Fulltext PDF Fulltext HTML

How to cite this article
Shancang Li and Deyun Zhang, 2007. Distributed Localization Based on Hessian Local Linear Embedding Algorithm in Wireless Sensor Networks. Information Technology Journal, 6: 885-890.

Keywords: Hessian local linear embedding, Wireless sensor network, localization and manifold algorithm

INTRODUCTION

Node localization is an essential tool for the development of low-cost sensor networks with many small, battery-powered, wirelessly connected cost nodes for using in location-aware applications and ubiquitous networking (Ganesan et al., 2002). Typical applications for wireless sensor networks (WSN) are to send a message to a node at given location (without knowing which node or nodes are there, or how to get there), to retrieve sensor data from nodes in a given region and to find nodes with sensor data in a given range. With a network of thousands of nodes, it is unlikely that the position of each node has been pre-determined. Nodes could be equipped with a global positioning system (GPS) to provide themselves with absolute positions. However, this is currently a costly solution for localization in large scale sensor networks. By eliminating the need for additional hardware for sensor localization, such as for GPS, ultrasound, or high accuracy RF time-of-arrival (TOA), we can widen the WSN application space (Patwari and Hero, 2004). Distributed computation and robustness in presence of measurement noise are key ingredients for a practical localization algorithm that will give reliable results over a large scale network.

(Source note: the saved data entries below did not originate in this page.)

-- ==== Sys2Proof/Machine/Cards.lean ====
section
/-! DEFINITION. Audit cards (chapter 18): the sealed audit chain, the SD slots, identification and the write path. -/

namespace Sys2Proof.Machine

def onSdh (d : Dev) (f : SdHost → SdHost) : Dev := { d with sdh := f d.sdh }
def sdSlot (d : Dev) (s : Nat) : SdSlot := tabGet {} d.sdh.slots s
def sdSlotSet (d : Dev) (s : Nat) (x : SdSlot) : Dev := onSdh d (fun h => { h with slots := tabSet {} h.slots s x })

/-! ### Audit records (Table 18.2) -/

abbrev bodyMax : Nat := 432
abbrev auditRoom : Nat := 256

/-- An audit record sealed under a key: kind, appender, sequence number, body and the MAC of the record before. -/
def auditRecord (d : Dev) (key : Octets) (kind origin seq : Nat) (prev body : Octets) : Octets :=
  let m := [0x51, 0x41, 0x52, 0x31] ++ leOct 2 1 ++ leOct 1 kind ++ leOct 1 origin ++ leOct 6 seq ++ leOct 2 body.length ++
    leOct 8 d.pas.count ++ leOct 6 (siteNow d) ++ zeros 2 ++ fitTo 16 d.life.devid ++ fitTo 16 prev ++ fitTo 432 body
  m ++ cmac key m

def recKind (r : Octets) : Nat := leAt r 6 1
def recSeq (r : Octets) : Nat := leAt r 8 6
def recMac (r : Octets) : Octets := slice r 496 16

/-- R420: is a block a valid record of this device? -/
def recValid (d : Dev) (r : Octets) : Bool :=
  match d.sdh.key with
  | some k => octEq (r.take 4) [0x51, 0x41, 0x52, 0x31] && octEq (slice r 32 16) (fitTo 16 d.life.devid) && octEq (recMac r) (cmac k (r.take 496))
  | none => false

/-- R417: PREV_MAC of the record sealed next: of the record before, zero for the first record ever sealed. Where a reset has lost the chain head and no
RESTART has been sealed since, the manual gives no value: free octets (log entry 99). -/
def prevMac (d : Dev) : Octets × Dev :=
  if d.sdh.head.isEmpty ∧ d.sdh.ever then drawOct d 16 else (fitTo 16 d.sdh.head, d)

/-- A record is sealed with the next value of counter 5 and becomes the chain head. -/
def sealWith (kind origin : Nat) (prev body : Octets) (d : Dev) : AuditRec × Dev :=
  let d := moncInc d 5
  let seq := monc d 5
  let r := auditRecord d (d.sdh.key.getD []) kind origin seq prev body
  (⟨seq, r⟩, onSdh d (fun h => { h with head := recMac r, headSeq := seq, ever := true }))

/-- R417: a record is sealed, linked to the record sealed before it. -/
def sdhSeal (kind origin : Nat) (body : Octets) (d : Dev) : AuditRec × Dev :=
  let p := prevMac d
  sealWith kind origin p.1 body p.2

/-- A record put at the end of the buffer. -/
def bufAdd (r : AuditRec) (d : Dev) : Dev := onSdh d (fun h => { h with buffer := h.buffer ++ [r] })

/-- May a record be sealed now: a key copy is held, and the device is not in HOLD? -/
def maySeal (d : Dev) : Bool := d.sdh.key.isSome && !d.keep.hold

/-! ### Classification (R420, R423, R424) -/

/-- A block of the card; one not listed is all zero. -/
def SdSlot.block (x : SdSlot) (b : Nat) : Octets := fitTo 512 ((tabFind x.data b).getD [])

def blankBlock (o : Octets) : Bool := o.all (fun b => decide (b = 0)) || o.all (fun b => decide (b = 0xFF))

/-- The highest block that is not blank. -/
def topBlock (x : SdSlot) : Option Nat := ((x.data.filter (fun e => !blankBlock (x.block e.1))).map (·.1)).getLast?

As described Patwari and Hero (2004), connectivity measurement based localization, has been found considerable applications in sensor and ad hoc networks. Yi et al. (2003) presented an algorithm that used the connectivity information to derive the locations of the nodes in the wireless sensor network. In the method, multi-dimensional scaling (MDS) was used to obtain the location map in low dimensions according to high dimension data samplings. Patwari and Hero (2004) and Yi et al. (2003) introduced a scalable, distributed weighted multidimensional scaling (dwMDS) algorithm that adaptively emphasized the most accurate range measurements and naturally accounted to communication constraints within the sensor network. Each node adaptively choose a neighborhood of nodes to update its coordinate estimate by minimizing a local cost function and then passed this update to neighboring sensors.

In this study, we present a method based on manifold learning for computing the location of nodes given only basic information that is likely to be already available, namely, which nodes are within communications range of which others. The method, HLLEMAP, has three steps. At first, starting with the known connectivity information, we use an all-pairs shortest-paths algorithm to roughly estimate the distance between each possible pair of nodes. Then we use Hessian local linear embedding techniques (HLLE) (Donoho, 2003), a technique for mathematical psychology, to derive node locations that fit those estimated distances. Finally, we normalize the resulting coordinates to take into account any nodes whose positions are known.

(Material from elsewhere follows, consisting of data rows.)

-- ==== Sys2Proof/Machine/Cpu.lean ====
section
/-! DEFINITION. The CQ36 cores: registers, stacks, memory accesses with their checks, faults and interrupts, exception entry, the bywash and core
stop, and how an instruction issues (chapters 12 and 13). -/

namespace Sys2Proof.Machine

/-! ### Registers (R300, R301, R336) -/

/-- An address after wrapping (R299). -/
def wrap36 (n : Nat) : Nat := n % 2 ^ 36

/-- A field of n bits sign-extended to a word. -/
def sext (n v : Nat) : Word := if v.testBit (n - 1) then wd (v % 2 ^ n + 2 ^ 36 - 2 ^ n) else wd (v % 2 ^ n)

def Core.pl (c : Core) : Nat := fld c.sw 1 0
def Core.still (c : Core) : Bool := bit c.sw 2

/-- A general register: G0 reads zero. -/
def Core.reg (c : Core) (i : Nat) : Word := if i = 0 then 0 else tabGet 0 c.g i

/-- A general register written: a write to G0 is discarded. -/
def Core.setReg (c : Core) (i : Nat) (v : Word) : Core := if i = 0 then c else { c with g := tabSet 0 c.g i v }

/-- The stack pointer in force: SPB while in the bywash, else that of the level. -/
def Core.stk (c : Core) : Nat := if c.bwdepth ≠ 0 then c.spb.toNat else (tabGet 0 c.sp c.pl).toNat
def Core.lim (c : Core) : Nat := if c.bwdepth ≠ 0 then c.slb.toNat else (tabGet 0 c.sl c.pl).toNat
def Core.setStk (c : Core) (n : Nat) : Core :=
  if c.bwdepth ≠ 0 then { c with spb := wd n } else { c with sp := tabSet 0 c.sp c.pl (wd n) }

/-- On to the next instruction. -/
def Core.next (c : Core) : Core := { c with pc := wrap36 (c.pc + 1) }

/-! ### Faults -/

/-- A fault of an instruction: vector (Table 13.3), ACCESS and DETAIL (Table 13.6), FADDR and resume PC (Table 13.5). -/
structure CoreFault where
  vec : Nat
  access : Nat
  detail : Nat
  addr : Nat
  resume : Nat
  deriving DecidableEq, Repr

/-- An instruction's outcome: a fault with the device as it leaves it, or the device after the instruction with the event codes of Table 19.5 it
counts beside its retirement. -/
abbrev Res := Except (CoreFault × Dev) (Dev × List Nat)

def faultAt (vec : Nat) (c : Core) : CoreFault := ⟨vec, 0, 0, c.pc, c.pc⟩

/-- ENCODING, PRIVILEGE and DIVIDE_ZERO of the instruction that core m is at. -/
def encFault (m : Nat) (d : Dev) : Res := .error (faultAt 0 (coreGet d m), d)
def privFault (m : Nat) (d : Dev) : Res := .error (faultAt 1 (coreGet d m), d)
def divFault (m : Nat) (d : Dev) : Res := .error (faultAt 6 (coreGet d m), d)

/-! ### Access checks (R304, R307, R345 to R349, R359) -/

/-- Is the address, as core m sees it, in register space or the host window, which take word loads and stores alone (R307)? The field island has no host
window (R341). -/
def deviceSpace (m a : Nat) : Bool := decide (0xF00000000 ≤ a) || (inHostWindow a && !isF m)

/-- The MPU's check of an access of n words from a on with the rights of a level: the fault, recorded in the core's group. -/
def mpuFault (m pl right access a n : Nat) (d : Dev) : Option (CoreFault × Dev) :=
  match (List.range n).findSome? (fun i => let x := wrap36 (a + i); (refusal d m m pl right x).map (fun t => (x, t))) with
  | some (x, t) => some (⟨3, access, t, x, (coreGet d m).pc⟩, mpuRecord m m access x t d)
  | none => none

/-- The push check of a word at s - 1 with limit l: DETAIL where it fails. -/
def pushCheck (s l : Nat) : Option Nat := if s = 0 then some 1 else if s - 1 < l then some 0 else none

/-- A stack fault at an address. -/
def stackFault (m access detail a : Nat) (d : Dev) : CoreFault := ⟨4, access, detail, wrap36 a, (coreGet d m).pc⟩

/-- A check code failure of data word k of the instruction: from the issue, or in replay from the record (R443 rule 5). -/
def dataWcc (x : Issue) (k : Nat) (d : Dev) : Option (Option Wcc) :=
  match x.data with
  | some (j, w) => if j ≠ k then none else if replayed d x.core then (if (eventDue d x.core 1).isSome then some none else none) else some (some w)
  | none => if replayed d x.core ∧ k = 0 ∧ x.fetch = none ∧ (eventDue d x.core 1).isSome then some none else none

/-- What a check code failure leaves: counted and raised, or the record's event taken. -/
def wccSeen (m a : Nat) (w : Option Wcc) (d : Dev) : Dev :=
  match w with
  | some w => wccFail (if isF m then 7 else w.seg % 7) m a w.stage d
  | none => popItem d m

/-! ### Memory words -/

/-- A memory word as a core reads it. -/
def coreWord (d : Dev) (m a : Nat) : Word :=
  if isF m then (if a ≤ 0xFFFF then Config.fieldRom a else fmRd d a) else memAny d a

/-- Is the word read-only: boot ROM or a code plane's window? -/
def romWord (m a : Nat) : Bool := if isF m then decide (a ≤ 0xFFFF) else decide (a ≤ 0x3FFFF) || (windowPlane a).isSome

/-- Does the code of a word that the core sends or receives fail its check? -/
def wccHit (w : Wcc) (m a : Nat) (v : Word) (d : Dev) : Bool := wccFails w.stage m a v (coreWord d m (beatMate a)) w.err

/-- Bit errors of a flash read of word k (0 the fetched one) through a code plane's window: whether they were corrected (R397). A replayed core reads
the record's memory, not the flash. -/
def mediaErr (x : Issue) (k a : Nat) (d : Dev) : Option Bool :=
  match x.media with
  | some (j, ok) => if j = k ∧ ¬ isF x.core ∧ (windowPlane a).isSome ∧ ¬ replayed d x.core then some ok else none
  | none => none

/-- A corrected read is counted. -/
def noteMedia (x : Issue) (k a : Nat) (d : Dev) : Dev := if mediaErr x k a d = some true then rgAdd d Reg.FLS_CORRECTED 1 else d

/-- Corrected reads among n data words from a on, the first of them number k. -/
def noteLoads (x : Issue) (k a n : Nat) (d : Dev) : Dev := (List.range n).foldl (fun d i => noteMedia x (k + i + 1) (wrap36 (a + i)) d) d

/-- The INTEGRITY fault of data word k at an address: of its check code (a read request carries a data word of zero, R357), or for an uncorrectable
flash read through a window, which is no check code failure (R397). -/
def integrity (x : Issue) (access k a : Nat) (d : Dev) : Option (CoreFault × Dev) :=
  match dataWcc x k d with
  | none =>
    if mediaErr x (k + 1) a d = some false then some (⟨5, access, 0, a, (coreGet d x.core).pc⟩, rgAdd d Reg.FLS_ECC_FAIL 1) else none
  | some w =>
    if (match w with | some c => wccHit c x.core a (if c.stage = 0 then 0 else coreWord d x.core a) d | none => true) then
      some (⟨5, access, 0, a, (coreGet d x.core).pc⟩, wccSeen x.core a w d)
    else none

/-- A memory word written by a core; read-only words keep their value. -/
def coreWrite (m a : Nat) (v : Word) (d : Dev) : Dev :=
  if romWord m a then d
  else if isF m then loseResv { d with fmem := tabSet 0 d.fmem a v } (some m) true a 1
  else loseResv { d with mem := tabSet 0 d.mem a v } (some m) false a 1

/-- n memory words read from a on; `k` numbers the first among the instruction's data words. -/
def loadWords (x : Issue) (pl access a k n : Nat) (d : Dev) : Except (CoreFault × Dev) (List Word) :=
  match mpuFault x.core pl 0 access a n d with
  | some f => .error f
  | none =>
    match (List.range n).findSome? (fun i => integrity x access (k + i) (wrap36 (a + i)) d) with
    | some f => .error f
    | none => .ok ((List.range n).map (fun i => coreWord d x.core (wrap36 (a + i))))

/-- A word stored: a check code failure drops it at its target (R359). -/
def putWord (x : Issue) (k a : Nat) (v : Word) (d : Dev) : Dev :=
  match x.data with
  | some (j, w) => if j = k ∧ ¬ replayed d x.core ∧ wccHit w x.core a v d then wccSeen x.core a (some w) d else coreWrite x.core a v d
  | none => coreWrite x.core a v d

/-- Memory words stored from a on. -/
def storeWords (x : Issue) (pl access a : Nat) (ws : List Word) (d : Dev) : Except (CoreFault × Dev) Dev :=
  match mpuFault x.core pl 1 access a ws.length d with
  | some f => .error f
  | none => .ok (ws.zipIdx.foldl (fun d w => putWord x w.2 (wrap36 (a + w.2)) w.1 d) d)

/-! ### Core stop (R338) -/

/-- SW at the moment of an event: RES is set where a block instruction has not finished. -/
def swAt (c : Core) : Word := if c.inBlock then setBit c.sw 3 true else c.sw

/-- Table 13.7. -/
def stopRecord (m reason : Nat) (fcause : Word) (addr resume : Nat) (d : Dev) : List Word :=
  let c := coreGet d m
  [pack [(0, m), (8, reason)], fcause, wd addr, wd resume, swAt c, c.spb, c.slb, tabGet 0 c.sp c.pl, loWord d.pas.count, hiWord d.pas.count, 0, 0, 0, 0, 0, 0]

/-- The core stops and its stop record goes out: a mailbox send for Hn, a CORE_STOP barge for Fn, the reset controller's record for K. -/
def coreStop (m reason : Nat) (fcause : Word) (addr resume : Nat) (d : Dev) : Dev :=
  let r := stopRecord m reason fcause addr resume d
  let d := onCore d m (fun c => { c with stopped := reason })
  if replayed d m then diverge m 4 d
  else if isH m then mbxPut (56 + (m - 0x10)) r d
  else if isF m then queueBarge d 0 { toField := false, lane := 0, type := 0x11, core := m - 0x20, payload := fit15 r }
  else sourceAssert 9 1 (r.zipIdx.foldl (fun d x => rgSet d (Reg.RST_STOP + x.2) x.1) d)

/-! ### Entry and bywash (R328 to R336) -/

/-- FCAUSE (Table 13.6); BWDEPTH apart. -/
def fcauseWord (vec pl access detail : Nat) (bw : Bool) (reason : Nat) : Word :=
  pack [(0, vec), (6, pl), (8, access), (11, detail), (13, b2n bw), (14, reason)]

/-- FCAUSE with the live BWDEPTH. -/
def fcauseLive (w : Word) (depth : Nat) : Word := setFld w 23 20 depth

/-- check_frame: the push checks of four words below s against the limit, then the MPU's with the rights of a level: the failing address, whether the MPU
refused it, and DETAIL. -/
def checkFrame (d : Dev) (m pl s l : Nat) : Option (Nat × Bool × Nat) :=
  match [1, 2, 3, 4].findSome? (fun k => (pushCheck (s - (k - 1)) l).map (fun t => (wrap36 (s + 2 ^ 36 - k), false, t))) with
  | some f => some f
  | none => [1, 2, 3, 4].findSome? (fun k => (if deviceSpace m (s - k) then some 1 else refusal d m m pl 1 (s - k)).map (fun t => (s - k, true, t)))

/-- A frame refused by the MPU is a refusal of the core's MPU. -/
def frameRecord (m : Nat) (f : Nat × Bool × Nat) (d : Dev) : Dev := if f.2.1 then mpuRecord m m 4 f.1 f.2.2 d else d

/-- Word k of a frame below s stored; a check code failure drops it at its target, and the core goes on (R359). -/
def frameWord (e : EntryWcc) (m s k : Nat) (v : Word) (d : Dev) : Dev :=
  match e.frame with
  | some (j, w) => if j = k ∧ ¬ replayed d m ∧ wccHit w m (s - k - 1) v d then wccSeen m (s - k - 1) (some w) d else coreWrite m (s - k - 1) v d
  | none => coreWrite m (s - k - 1) v d

/-- The four words of a frame written below s. -/
def writeFrame (e : EntryWcc) (m s : Nat) (resume : Nat) (sw fcause : Word) (addr : Nat) (d : Dev) : Dev :=
  frameWord e m s 3 (wd addr) (frameWord e m s 2 fcause (frameWord e m s 1 sw (frameWord e m s 0 (wd resume) d)))

/-- SW in a handler at level L: STILL set, RES clear, flags kept. -/
def swHandler (c : Core) (l : Nat) : Word := setFld c.sw 3 0 (l + 4)

/-- Bywash entry. -/
def bywash (e : EntryWcc) (m : Nat) (f : CoreFault) (reason : Nat) (d : Dev) : Dev :=
  let c := coreGet d m
  let fc := fcauseLive (fcauseWord f.vec c.pl f.access f.detail true reason) (min 15 (c.bwdepth + 1))
  if ¬ c.bwFixed then coreStop m 3 fc f.addr f.resume d
  else if c.bwdepth = 15 then coreStop m 2 fc f.addr f.resume d
  else match checkFrame d m 0 c.spb.toNat c.slb.toNat with
  | some x => coreStop m 1 fc x.1 f.resume (frameRecord m x d)
  | none =>
    let d := writeFrame e m c.spb.toNat f.resume (swAt c) fc f.addr d
    onCore d m (fun k => { k with spb := wd (c.spb.toNat - 4), bwdepth := c.bwdepth + 1, fcause := fc, faddr := wd f.addr, sw := swHandler c 0,
                                  inBlock := false, resv := none, pc := c.bwbase.toNat })

/-- Address of a vector's entry. -/
def vectorAt (d : Dev) (m v : Nat) : Nat := wrap36 ((coreGet d m).vbase.toNat + v)

/-- DETAIL with which the read of a vector's entry is refused, with P0 rights. -/
def vectorRefused (d : Dev) (m v : Nat) : Option Nat :=
  if deviceSpace m (vectorAt d m v) then some 1 else refusal d m m 0 0 (vectorAt d m v)

/-- TARGET of a vector's entry, where it can be read. -/
def vectorTarget (d : Dev) (m v : Nat) : Option Nat :=
  if (vectorRefused d m v).isSome then none else some (fld (coreWord d m (vectorAt d m v)) 1 0)

/-- Does the code of the vector's entry fail as core m reads it? -/
def vectorBad (vec : Option Wcc) (m a : Nat) (d : Dev) : Bool :=
  match vec with
  | some w => !replayed d m && wccHit w m a (if w.stage = 0 then 0 else coreWord d m a) d
  | none => false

This method outperforms existing methods as we will demonstrate and it requires only connectivity information to produce localization information. If the distances between neighboring nodes can be estimated, that information can be easily incorporated into the pairwise shortest-path computation during the first step of the algorithm and if the distances between neighboring nodes cannot be obtained, we use the connectivity information instead of the distances. HLLE yields coordinates that provide the best fit to the estimated pairwise distance and if there are more than three reference nodes in WSN, they can be used to derive the affine transformation of the HLLE coordinates that allows the best match to the known positions. Only three such reference nodes are necessary to provide absolute positions for all the nodes in the wireless sensor networks.

LOCALIZATION BASED ON DHLLE

Problem state: We consider the node localization problem under two scenarios, in the first, only connectivity information is available, each node only knows which nodes are nearby, presumably by means of some local communication channel but not how far away these neighbors are or in what direction they lie. In the second scenarios, the distances between node and neighbors are known. In both cases, we use an undirected graph with vertices V and edges E to represent wireless sensor networks. The vertices correspond to the nodes, of which zero or more may be special nodes, which are called reference nodes whose positions are already known. For the case with know distances to neighbors, the edges are associated with values corresponding to the estimated distances (Niculescu, 2004). We assume that all the nodes being considered in a connected graph.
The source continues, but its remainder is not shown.